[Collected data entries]

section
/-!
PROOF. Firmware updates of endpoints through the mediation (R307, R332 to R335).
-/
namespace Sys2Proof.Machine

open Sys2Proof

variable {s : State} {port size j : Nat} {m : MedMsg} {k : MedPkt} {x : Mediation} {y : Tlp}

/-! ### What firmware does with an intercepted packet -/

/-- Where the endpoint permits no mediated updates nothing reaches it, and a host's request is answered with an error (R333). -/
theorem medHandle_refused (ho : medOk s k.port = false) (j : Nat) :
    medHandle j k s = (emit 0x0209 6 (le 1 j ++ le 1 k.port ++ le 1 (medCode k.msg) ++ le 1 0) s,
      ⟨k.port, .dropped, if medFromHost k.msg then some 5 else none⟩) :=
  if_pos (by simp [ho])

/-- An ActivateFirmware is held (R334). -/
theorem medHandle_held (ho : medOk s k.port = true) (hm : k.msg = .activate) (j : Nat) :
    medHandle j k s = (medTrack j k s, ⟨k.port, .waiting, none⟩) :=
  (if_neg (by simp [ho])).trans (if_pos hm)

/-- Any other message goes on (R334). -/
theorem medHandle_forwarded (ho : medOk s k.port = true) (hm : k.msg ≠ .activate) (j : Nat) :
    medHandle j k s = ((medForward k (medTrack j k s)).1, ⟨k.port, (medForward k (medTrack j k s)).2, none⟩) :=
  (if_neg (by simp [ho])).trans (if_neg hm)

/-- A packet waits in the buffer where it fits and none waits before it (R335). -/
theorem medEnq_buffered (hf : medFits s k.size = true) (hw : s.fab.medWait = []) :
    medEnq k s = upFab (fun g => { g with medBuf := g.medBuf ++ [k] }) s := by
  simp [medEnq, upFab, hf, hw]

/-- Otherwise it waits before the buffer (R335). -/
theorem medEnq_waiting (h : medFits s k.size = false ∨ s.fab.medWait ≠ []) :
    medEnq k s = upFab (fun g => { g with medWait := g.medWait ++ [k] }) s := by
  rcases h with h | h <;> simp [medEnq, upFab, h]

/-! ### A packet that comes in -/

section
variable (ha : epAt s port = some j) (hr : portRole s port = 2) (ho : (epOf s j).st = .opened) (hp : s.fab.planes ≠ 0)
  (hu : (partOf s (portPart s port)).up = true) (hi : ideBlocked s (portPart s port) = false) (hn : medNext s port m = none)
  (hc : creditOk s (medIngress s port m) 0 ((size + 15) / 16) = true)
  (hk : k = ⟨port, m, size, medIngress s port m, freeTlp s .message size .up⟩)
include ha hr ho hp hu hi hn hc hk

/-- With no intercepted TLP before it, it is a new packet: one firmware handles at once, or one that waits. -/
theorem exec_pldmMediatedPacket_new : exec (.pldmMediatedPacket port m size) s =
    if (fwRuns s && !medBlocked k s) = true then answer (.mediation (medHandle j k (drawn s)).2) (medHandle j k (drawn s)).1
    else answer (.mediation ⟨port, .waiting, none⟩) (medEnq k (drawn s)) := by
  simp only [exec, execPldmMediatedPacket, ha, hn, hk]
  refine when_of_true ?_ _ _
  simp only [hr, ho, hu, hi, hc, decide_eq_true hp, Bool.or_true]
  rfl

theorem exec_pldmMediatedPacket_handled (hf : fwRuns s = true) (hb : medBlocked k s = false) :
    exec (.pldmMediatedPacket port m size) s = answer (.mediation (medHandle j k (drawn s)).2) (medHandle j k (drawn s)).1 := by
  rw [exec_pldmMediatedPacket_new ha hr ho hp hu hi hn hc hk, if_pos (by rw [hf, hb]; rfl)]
--
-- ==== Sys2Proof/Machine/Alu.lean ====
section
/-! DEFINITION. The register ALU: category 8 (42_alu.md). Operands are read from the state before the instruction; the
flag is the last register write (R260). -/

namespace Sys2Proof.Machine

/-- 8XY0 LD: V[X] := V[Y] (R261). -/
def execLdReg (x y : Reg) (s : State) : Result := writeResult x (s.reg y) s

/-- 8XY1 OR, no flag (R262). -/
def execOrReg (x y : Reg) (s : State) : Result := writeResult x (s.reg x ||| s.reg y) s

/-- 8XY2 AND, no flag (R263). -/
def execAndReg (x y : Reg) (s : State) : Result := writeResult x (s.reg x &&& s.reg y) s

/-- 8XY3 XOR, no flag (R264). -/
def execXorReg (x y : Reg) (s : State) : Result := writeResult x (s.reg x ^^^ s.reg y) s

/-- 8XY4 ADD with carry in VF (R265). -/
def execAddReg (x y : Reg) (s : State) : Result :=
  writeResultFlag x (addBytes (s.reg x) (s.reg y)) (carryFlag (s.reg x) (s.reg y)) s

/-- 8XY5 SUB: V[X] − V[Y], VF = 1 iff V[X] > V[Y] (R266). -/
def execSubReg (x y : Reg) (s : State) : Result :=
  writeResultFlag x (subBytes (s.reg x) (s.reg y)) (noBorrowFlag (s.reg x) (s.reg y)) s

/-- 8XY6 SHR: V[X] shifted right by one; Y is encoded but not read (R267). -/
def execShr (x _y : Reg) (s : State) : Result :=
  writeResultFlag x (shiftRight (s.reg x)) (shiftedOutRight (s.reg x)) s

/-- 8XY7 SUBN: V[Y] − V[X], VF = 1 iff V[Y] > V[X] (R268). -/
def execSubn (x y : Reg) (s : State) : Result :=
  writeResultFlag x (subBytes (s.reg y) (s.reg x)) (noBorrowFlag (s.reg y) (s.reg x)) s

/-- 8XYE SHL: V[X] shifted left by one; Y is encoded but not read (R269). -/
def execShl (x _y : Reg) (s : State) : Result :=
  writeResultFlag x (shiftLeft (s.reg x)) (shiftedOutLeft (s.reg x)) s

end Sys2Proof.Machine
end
* * *
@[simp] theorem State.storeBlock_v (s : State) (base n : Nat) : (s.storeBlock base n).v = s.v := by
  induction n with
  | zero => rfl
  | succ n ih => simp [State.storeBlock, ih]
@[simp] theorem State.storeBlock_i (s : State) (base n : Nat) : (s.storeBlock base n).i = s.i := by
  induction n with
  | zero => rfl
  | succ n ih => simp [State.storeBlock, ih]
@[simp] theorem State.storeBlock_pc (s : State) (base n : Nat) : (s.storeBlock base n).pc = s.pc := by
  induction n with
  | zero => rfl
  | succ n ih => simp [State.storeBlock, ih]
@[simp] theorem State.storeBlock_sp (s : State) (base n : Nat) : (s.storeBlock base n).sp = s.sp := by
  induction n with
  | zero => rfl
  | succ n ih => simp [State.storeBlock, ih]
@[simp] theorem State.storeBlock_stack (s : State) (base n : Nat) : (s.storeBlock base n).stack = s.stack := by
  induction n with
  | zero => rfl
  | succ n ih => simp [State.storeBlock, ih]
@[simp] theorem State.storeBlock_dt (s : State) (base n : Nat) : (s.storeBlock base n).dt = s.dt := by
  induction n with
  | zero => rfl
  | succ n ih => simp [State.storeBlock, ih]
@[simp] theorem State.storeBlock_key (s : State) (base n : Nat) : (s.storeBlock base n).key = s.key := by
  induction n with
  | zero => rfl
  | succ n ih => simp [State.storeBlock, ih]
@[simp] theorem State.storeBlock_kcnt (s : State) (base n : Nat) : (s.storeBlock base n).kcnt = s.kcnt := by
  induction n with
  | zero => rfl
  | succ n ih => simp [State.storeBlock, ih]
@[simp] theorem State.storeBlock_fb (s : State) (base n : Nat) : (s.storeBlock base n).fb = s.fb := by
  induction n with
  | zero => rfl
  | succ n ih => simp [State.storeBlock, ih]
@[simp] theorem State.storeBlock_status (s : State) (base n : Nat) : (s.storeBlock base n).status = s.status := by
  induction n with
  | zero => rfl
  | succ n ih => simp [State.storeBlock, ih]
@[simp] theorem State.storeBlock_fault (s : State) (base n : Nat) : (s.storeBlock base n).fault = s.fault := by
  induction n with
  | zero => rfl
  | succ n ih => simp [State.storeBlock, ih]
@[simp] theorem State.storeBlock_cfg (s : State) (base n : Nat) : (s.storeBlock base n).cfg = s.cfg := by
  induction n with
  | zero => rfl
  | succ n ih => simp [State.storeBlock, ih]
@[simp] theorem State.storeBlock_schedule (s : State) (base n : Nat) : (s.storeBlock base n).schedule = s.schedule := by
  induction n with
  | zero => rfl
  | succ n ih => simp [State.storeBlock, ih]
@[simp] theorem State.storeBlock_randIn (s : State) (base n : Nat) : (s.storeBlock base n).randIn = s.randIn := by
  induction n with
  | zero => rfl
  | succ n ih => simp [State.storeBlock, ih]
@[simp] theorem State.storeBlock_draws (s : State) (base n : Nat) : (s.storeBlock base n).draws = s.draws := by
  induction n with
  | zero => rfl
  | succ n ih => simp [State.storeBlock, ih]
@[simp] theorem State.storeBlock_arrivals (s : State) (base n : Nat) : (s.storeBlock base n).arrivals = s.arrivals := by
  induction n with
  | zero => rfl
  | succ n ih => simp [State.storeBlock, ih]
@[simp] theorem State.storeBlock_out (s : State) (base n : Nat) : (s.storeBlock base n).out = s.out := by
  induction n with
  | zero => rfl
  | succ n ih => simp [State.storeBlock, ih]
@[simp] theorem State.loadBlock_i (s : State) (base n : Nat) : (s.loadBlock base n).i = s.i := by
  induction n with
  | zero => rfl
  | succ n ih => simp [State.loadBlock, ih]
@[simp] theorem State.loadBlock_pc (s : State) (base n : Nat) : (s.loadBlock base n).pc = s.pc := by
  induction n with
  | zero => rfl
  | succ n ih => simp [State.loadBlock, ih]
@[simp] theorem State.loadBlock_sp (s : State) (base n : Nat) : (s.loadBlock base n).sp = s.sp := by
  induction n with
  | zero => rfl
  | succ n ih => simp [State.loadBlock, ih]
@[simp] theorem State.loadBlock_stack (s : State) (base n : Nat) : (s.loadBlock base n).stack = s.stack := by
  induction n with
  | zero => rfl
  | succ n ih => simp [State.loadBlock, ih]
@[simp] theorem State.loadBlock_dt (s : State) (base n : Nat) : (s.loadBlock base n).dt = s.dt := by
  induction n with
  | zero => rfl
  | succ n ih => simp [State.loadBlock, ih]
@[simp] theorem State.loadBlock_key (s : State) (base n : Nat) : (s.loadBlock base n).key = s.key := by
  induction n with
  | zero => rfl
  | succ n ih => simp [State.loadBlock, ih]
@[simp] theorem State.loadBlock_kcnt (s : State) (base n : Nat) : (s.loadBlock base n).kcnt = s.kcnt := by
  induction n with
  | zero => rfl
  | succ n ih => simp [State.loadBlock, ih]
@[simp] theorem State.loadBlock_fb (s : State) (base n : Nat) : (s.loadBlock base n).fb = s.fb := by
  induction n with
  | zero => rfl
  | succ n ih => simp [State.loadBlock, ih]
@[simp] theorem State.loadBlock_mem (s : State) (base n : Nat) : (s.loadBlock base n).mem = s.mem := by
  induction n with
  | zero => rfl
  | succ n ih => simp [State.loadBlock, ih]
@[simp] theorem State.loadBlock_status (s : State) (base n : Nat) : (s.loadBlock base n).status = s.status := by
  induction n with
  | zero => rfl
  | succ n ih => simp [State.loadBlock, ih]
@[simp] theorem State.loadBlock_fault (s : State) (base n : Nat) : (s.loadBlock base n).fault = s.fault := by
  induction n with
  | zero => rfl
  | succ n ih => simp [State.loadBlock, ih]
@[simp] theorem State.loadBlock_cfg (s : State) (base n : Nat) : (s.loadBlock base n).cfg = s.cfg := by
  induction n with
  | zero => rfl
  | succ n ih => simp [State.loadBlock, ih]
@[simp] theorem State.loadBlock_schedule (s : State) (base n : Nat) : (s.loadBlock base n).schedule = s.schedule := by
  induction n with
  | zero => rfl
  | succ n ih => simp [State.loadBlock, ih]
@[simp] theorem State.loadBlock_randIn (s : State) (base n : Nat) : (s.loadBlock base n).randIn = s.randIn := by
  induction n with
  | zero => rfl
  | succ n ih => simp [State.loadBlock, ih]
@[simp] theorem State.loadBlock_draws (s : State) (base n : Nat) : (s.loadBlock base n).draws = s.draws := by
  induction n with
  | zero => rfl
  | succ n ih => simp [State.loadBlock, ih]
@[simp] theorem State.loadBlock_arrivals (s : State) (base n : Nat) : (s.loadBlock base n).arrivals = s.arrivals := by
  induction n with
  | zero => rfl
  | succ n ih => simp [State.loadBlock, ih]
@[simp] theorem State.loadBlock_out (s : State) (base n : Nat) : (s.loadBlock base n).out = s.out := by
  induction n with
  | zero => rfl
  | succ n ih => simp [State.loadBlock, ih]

Problem to work on >>
Given the records above, reproduce precisely and only the lines between the line holding "(s.storeBlock base n).cfg = s.cfg := by" and the line holding "(s.loadBlock base n).dt = s.dt := by", inclusive.

Result below >>
@[simp] theorem State.storeBlock_cfg (s : State) (base n : Nat) : (s.storeBlock base n).cfg = s.cfg := by
  induction n with
  | zero => rfl
  | succ n ih => simp [State.storeBlock, ih]
@[simp] theorem State.storeBlock_schedule (s : State) (base n : Nat) : (s.storeBlock base n).schedule = s.schedule := by
  induction n with
  | zero => rfl
  | succ n ih => simp [State.storeBlock, ih]
@[simp] theorem State.storeBlock_randIn (s : State) (base n : Nat) : (s.storeBlock base n).randIn = s.randIn := by
  induction n with
  | zero => rfl
  | succ n ih => simp [State.storeBlock, ih]
@[simp] theorem State.storeBlock_draws (s : State) (base n : Nat) : (s.storeBlock base n).draws = s.draws := by
  induction n with
  | zero => rfl
  | succ n ih => simp [State.storeBlock, ih]
@[simp] theorem State.storeBlock_arrivals (s : State) (base n : Nat) : (s.storeBlock base n).arrivals = s.arrivals := by
  induction n with
  | zero => rfl
  | succ n ih => simp [State.storeBlock, ih]
@[simp] theorem State.storeBlock_out (s : State) (base n : Nat) : (s.storeBlock base n).out = s.out := by
  induction n with
  | zero => rfl
  | succ n ih => simp [State.storeBlock, ih]
@[simp] theorem State.loadBlock_i (s : State) (base n : Nat) : (s.loadBlock base n).i = s.i := by
  induction n with
  | zero => rfl
  | succ n ih => simp [State.loadBlock, ih]
@[simp] theorem State.loadBlock_pc (s : State) (base n : Nat) : (s.loadBlock base n).pc = s.pc := by
  induction n with
  | zero => rfl
  | succ n ih => simp [State.loadBlock, ih]
@[simp] theorem State.loadBlock_sp (s : State) (base n : Nat) : (s.loadBlock base n).sp = s.sp := by
  induction n with
  | zero => rfl
  | succ n ih => simp [State.loadBlock, ih]
@[simp] theorem State.loadBlock_stack (s : State) (base n : Nat) : (s.loadBlock base n).stack = s.stack := by
  induction n with
  | zero => rfl
  | succ n ih => simp [State.loadBlock, ih]
@[simp] theorem State.loadBlock_dt (s : State) (base n : Nat) : (s.loadBlock base n).dt = s.dt := by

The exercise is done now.